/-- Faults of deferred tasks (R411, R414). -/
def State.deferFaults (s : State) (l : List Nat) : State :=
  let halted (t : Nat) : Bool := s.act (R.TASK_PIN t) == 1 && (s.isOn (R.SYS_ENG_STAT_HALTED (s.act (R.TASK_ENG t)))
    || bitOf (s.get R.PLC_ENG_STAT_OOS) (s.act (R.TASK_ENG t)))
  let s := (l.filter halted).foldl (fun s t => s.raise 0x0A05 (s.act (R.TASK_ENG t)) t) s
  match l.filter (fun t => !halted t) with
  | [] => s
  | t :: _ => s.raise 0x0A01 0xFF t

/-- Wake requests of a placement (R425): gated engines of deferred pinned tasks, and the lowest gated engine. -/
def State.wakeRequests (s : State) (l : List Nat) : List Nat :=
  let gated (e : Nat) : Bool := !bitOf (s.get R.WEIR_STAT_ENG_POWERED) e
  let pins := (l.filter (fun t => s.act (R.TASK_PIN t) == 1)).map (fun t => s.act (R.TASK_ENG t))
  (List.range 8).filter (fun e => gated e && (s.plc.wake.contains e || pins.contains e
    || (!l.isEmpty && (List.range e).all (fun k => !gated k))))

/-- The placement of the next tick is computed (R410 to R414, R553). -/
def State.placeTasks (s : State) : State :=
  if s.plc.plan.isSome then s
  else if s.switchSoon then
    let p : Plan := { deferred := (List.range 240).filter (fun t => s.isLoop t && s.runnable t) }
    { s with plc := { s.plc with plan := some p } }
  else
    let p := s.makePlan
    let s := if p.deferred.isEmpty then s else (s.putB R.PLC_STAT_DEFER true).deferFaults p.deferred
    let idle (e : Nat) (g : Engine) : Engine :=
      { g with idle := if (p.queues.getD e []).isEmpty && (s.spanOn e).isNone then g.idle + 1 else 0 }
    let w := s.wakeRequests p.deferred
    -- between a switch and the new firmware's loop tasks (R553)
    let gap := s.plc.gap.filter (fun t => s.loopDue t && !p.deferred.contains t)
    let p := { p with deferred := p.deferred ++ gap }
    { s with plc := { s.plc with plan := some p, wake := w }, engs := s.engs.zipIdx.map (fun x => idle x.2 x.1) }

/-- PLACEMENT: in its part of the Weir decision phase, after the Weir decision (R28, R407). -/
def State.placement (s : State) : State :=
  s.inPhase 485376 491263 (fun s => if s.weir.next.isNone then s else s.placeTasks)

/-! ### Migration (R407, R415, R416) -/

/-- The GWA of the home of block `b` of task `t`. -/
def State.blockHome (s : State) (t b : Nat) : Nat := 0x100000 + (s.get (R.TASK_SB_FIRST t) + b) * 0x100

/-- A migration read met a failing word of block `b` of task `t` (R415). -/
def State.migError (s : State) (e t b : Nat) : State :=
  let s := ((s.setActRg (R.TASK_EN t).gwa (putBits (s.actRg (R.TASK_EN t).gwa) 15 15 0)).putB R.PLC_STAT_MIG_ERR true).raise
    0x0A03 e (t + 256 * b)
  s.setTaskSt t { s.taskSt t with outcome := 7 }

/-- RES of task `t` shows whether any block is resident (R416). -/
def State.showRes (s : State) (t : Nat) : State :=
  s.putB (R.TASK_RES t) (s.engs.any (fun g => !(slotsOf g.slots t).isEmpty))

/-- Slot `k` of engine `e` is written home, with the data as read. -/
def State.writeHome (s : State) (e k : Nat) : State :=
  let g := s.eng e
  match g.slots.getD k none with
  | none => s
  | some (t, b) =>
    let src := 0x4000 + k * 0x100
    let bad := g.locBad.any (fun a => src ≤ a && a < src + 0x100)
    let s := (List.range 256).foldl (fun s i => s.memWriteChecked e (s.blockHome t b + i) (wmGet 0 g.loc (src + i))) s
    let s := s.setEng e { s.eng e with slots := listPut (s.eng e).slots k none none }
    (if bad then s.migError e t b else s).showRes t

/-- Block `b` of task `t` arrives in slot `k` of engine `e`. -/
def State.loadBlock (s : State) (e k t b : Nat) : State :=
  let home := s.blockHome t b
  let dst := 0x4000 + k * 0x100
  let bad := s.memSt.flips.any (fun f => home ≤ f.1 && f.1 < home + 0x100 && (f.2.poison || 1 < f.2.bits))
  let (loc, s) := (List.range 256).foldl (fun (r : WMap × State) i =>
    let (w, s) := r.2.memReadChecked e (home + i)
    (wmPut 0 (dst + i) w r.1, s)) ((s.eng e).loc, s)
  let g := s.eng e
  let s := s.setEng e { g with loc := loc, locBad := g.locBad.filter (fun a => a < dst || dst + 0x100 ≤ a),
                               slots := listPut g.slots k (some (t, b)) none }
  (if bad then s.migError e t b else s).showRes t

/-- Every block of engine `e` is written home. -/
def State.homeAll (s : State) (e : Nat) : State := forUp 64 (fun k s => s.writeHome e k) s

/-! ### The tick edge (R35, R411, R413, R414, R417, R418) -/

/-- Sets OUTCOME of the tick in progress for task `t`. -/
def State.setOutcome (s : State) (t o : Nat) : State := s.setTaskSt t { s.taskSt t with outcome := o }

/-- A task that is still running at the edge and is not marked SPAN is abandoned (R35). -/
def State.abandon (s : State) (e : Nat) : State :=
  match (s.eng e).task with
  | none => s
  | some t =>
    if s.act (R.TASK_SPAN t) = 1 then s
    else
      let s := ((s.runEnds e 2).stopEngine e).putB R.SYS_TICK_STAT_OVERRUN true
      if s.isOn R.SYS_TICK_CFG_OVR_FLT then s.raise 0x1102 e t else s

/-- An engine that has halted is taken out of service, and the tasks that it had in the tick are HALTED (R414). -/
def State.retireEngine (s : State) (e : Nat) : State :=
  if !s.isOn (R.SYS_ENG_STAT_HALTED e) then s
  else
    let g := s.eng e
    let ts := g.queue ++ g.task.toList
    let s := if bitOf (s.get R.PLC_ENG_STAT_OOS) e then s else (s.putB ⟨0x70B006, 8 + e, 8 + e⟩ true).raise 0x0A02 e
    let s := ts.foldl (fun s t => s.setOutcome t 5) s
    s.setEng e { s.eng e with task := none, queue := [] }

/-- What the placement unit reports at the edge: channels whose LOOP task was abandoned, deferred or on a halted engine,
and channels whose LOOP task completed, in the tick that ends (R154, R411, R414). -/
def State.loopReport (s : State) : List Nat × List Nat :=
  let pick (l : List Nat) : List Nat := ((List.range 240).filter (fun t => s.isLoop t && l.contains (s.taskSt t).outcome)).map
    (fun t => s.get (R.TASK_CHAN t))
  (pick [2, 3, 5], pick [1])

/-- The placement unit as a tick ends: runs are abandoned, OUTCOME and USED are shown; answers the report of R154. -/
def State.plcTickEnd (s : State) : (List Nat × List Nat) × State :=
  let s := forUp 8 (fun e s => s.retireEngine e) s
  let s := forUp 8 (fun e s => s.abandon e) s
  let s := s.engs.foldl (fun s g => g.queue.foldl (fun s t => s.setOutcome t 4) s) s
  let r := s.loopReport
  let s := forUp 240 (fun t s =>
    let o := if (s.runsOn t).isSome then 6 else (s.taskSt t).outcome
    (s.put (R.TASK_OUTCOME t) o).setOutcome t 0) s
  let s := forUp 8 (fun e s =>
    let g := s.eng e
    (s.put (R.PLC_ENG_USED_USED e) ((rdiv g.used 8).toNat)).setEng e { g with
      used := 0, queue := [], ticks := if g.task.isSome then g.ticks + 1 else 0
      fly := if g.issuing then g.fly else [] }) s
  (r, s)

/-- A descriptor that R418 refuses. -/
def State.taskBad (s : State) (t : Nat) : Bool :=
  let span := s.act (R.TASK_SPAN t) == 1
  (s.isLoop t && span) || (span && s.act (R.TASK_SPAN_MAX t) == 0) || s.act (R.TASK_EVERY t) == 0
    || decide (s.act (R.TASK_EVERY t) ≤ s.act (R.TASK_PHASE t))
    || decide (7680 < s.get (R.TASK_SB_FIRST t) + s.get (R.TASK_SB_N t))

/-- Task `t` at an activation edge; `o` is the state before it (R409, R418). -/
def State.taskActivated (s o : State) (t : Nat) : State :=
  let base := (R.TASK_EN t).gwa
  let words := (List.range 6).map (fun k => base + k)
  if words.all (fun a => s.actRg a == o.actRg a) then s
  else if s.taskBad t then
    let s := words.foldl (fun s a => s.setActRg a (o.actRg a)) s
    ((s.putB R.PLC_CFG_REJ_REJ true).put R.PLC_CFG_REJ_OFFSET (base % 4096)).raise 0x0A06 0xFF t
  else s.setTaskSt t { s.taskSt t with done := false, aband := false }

- [Problem requirements] The job here is to find each line above with the word "match" and copy it.

- [Answer]
  match l.filter (fun t => !halted t) with
  match g.slots.getD k none with
  match (s.eng e).task with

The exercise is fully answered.